• **Instructions for the task**
Print exactly, and only, the lines running from the line containing "let rows := popcount 16 surv.toNat" through the end of the records below.

-- Opening Marker --

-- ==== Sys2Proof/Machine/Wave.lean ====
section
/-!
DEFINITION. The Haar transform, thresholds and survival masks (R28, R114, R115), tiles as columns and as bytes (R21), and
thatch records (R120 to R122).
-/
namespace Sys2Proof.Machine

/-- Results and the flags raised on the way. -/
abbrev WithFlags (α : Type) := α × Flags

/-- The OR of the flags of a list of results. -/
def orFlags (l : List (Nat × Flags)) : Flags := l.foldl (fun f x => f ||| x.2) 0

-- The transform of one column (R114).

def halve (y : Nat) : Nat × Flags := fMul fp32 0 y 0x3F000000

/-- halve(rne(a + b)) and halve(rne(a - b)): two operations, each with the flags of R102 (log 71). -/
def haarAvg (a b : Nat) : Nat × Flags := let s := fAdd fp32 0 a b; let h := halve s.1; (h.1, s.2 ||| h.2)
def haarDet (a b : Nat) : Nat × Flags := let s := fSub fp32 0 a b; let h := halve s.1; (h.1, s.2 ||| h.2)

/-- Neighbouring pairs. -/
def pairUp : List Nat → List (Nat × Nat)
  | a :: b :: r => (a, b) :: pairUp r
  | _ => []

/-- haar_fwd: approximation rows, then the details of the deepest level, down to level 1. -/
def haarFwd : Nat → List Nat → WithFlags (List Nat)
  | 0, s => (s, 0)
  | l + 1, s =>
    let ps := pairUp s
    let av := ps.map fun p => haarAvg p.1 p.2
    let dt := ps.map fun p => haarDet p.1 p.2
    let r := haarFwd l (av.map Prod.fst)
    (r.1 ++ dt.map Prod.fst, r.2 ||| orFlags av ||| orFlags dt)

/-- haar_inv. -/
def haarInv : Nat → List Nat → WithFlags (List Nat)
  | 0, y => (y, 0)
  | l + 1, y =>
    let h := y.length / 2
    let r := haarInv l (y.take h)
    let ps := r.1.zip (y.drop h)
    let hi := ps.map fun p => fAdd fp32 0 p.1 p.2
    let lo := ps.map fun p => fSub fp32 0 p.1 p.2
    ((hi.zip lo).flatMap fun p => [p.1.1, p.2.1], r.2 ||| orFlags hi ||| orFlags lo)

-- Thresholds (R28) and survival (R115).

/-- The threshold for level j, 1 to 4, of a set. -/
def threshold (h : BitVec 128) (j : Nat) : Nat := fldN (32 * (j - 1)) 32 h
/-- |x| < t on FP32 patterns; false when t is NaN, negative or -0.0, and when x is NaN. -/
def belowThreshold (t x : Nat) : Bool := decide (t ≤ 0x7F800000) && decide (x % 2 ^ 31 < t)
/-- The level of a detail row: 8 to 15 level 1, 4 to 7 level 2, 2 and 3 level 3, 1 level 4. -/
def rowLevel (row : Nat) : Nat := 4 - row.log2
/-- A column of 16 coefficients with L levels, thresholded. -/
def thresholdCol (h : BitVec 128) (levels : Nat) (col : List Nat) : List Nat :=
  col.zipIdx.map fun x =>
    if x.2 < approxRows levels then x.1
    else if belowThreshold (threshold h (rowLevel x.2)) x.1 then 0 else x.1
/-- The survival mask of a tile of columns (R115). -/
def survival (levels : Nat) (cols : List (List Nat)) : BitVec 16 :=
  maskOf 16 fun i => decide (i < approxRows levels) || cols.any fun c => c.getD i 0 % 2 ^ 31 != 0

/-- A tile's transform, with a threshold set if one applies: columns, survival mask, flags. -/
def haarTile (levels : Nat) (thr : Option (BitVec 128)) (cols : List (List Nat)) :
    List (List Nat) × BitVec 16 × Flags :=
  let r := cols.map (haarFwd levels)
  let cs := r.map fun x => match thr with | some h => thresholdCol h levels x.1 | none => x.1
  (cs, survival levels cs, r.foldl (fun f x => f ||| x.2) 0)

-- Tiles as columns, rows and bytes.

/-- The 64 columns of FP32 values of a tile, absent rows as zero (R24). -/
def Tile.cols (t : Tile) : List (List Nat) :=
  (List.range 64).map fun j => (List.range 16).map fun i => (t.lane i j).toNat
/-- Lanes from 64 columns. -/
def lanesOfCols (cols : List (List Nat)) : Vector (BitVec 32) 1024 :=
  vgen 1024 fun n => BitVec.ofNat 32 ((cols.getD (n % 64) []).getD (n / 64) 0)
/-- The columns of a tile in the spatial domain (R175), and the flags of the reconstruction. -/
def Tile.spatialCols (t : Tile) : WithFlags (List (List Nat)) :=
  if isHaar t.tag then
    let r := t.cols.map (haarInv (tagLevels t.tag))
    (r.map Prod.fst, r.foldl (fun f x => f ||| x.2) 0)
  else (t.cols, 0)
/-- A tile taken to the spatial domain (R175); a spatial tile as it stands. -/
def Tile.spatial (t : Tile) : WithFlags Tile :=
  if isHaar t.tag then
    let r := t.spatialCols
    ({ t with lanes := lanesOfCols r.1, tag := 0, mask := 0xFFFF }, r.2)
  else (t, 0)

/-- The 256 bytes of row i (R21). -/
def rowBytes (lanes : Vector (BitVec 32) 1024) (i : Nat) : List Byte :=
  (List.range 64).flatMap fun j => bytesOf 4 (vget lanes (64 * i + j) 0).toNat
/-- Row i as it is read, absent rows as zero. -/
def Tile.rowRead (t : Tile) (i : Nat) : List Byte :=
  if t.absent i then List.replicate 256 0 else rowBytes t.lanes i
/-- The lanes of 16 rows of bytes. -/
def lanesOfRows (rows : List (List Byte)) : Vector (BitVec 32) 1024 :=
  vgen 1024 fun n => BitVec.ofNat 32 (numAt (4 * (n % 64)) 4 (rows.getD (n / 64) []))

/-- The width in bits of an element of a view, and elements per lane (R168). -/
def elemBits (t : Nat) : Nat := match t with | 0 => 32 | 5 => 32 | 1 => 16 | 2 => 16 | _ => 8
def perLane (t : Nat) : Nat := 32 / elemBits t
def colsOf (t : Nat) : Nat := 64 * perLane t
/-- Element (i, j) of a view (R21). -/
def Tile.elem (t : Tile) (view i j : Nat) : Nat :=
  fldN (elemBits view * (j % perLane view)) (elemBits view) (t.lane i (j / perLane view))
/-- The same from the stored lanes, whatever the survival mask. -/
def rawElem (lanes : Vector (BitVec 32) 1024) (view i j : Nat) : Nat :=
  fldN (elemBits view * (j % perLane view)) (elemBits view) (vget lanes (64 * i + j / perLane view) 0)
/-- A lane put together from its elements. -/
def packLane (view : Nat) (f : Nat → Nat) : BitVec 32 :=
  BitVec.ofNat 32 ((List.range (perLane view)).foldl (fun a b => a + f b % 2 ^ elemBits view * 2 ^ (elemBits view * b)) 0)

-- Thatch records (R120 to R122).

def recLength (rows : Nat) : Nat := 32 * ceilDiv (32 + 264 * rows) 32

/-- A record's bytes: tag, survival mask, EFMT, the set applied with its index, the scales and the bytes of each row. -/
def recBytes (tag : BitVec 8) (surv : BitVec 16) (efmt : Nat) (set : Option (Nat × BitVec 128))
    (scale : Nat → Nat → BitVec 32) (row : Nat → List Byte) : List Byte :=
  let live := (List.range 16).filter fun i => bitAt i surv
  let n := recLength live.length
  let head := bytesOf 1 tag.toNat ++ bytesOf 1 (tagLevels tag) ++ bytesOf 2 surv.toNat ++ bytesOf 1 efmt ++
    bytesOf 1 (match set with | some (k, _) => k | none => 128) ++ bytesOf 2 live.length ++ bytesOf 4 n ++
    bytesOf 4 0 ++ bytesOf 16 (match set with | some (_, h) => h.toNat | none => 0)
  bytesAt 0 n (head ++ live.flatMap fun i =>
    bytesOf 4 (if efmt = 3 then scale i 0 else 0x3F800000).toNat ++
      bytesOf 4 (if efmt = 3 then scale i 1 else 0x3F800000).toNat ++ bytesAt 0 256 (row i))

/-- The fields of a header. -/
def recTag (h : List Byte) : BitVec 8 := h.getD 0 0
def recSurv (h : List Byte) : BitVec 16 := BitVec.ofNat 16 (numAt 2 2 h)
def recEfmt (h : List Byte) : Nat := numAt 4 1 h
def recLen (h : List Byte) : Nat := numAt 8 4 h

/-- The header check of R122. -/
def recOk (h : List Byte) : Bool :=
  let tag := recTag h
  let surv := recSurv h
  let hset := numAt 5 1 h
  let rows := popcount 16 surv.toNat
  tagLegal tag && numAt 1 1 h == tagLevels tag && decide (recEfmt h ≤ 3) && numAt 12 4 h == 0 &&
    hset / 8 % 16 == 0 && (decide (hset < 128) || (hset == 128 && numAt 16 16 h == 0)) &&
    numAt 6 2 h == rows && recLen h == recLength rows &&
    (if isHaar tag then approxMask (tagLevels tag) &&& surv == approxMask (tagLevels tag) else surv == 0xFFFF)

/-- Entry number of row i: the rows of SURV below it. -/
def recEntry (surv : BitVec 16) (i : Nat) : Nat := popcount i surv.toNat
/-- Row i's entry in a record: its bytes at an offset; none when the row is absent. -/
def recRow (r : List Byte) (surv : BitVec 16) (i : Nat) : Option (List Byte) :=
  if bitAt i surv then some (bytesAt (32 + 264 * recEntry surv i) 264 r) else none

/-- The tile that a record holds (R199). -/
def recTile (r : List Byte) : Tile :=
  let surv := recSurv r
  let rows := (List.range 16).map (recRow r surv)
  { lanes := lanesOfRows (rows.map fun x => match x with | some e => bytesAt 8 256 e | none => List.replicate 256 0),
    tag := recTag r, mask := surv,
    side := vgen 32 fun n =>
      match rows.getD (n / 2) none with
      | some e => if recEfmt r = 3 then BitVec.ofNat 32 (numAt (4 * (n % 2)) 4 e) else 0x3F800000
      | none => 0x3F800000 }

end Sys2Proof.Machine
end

-- Closing Marker --

• **Finished task**
  let rows := popcount 16 surv.toNat
  tagLegal tag && numAt 1 1 h == tagLevels tag && decide (recEfmt h ≤ 3) && numAt 12 4 h == 0 &&
    hset / 8 % 16 == 0 && (decide (hset < 128) || (hset == 128 && numAt 16 16 h == 0)) &&
    numAt 6 2 h == rows && recLen h == recLength rows &&
    (if isHaar tag then approxMask (tagLevels tag) &&& surv == approxMask (tagLevels tag) else surv == 0xFFFF)

/-- Entry number of row i: the rows of SURV below it. -/
def recEntry (surv : BitVec 16) (i : Nat) : Nat := popcount i surv.toNat
/-- Row i's entry in a record: its bytes at an offset; none when the row is absent. -/
def recRow (r : List Byte) (surv : BitVec 16) (i : Nat) : Option (List Byte) :=
  if bitAt i surv then some (bytesAt (32 + 264 * recEntry surv i) 264 r) else none

/-- The tile that a record holds (R199). -/
def recTile (r : List Byte) : Tile :=
  let surv := recSurv r
  let rows := (List.range 16).map (recRow r surv)
  { lanes := lanesOfRows (rows.map fun x => match x with | some e => bytesAt 8 256 e | none => List.replicate 256 0),
    tag := recTag r, mask := surv,
    side := vgen 32 fun n =>
      match rows.getD (n / 2) none with
      | some e => if recEfmt r = 3 then BitVec.ofNat 32 (numAt (4 * (n % 2)) 4 e) else 0x3F800000
      | none => 0x3F800000 }

end Sys2Proof.Machine
end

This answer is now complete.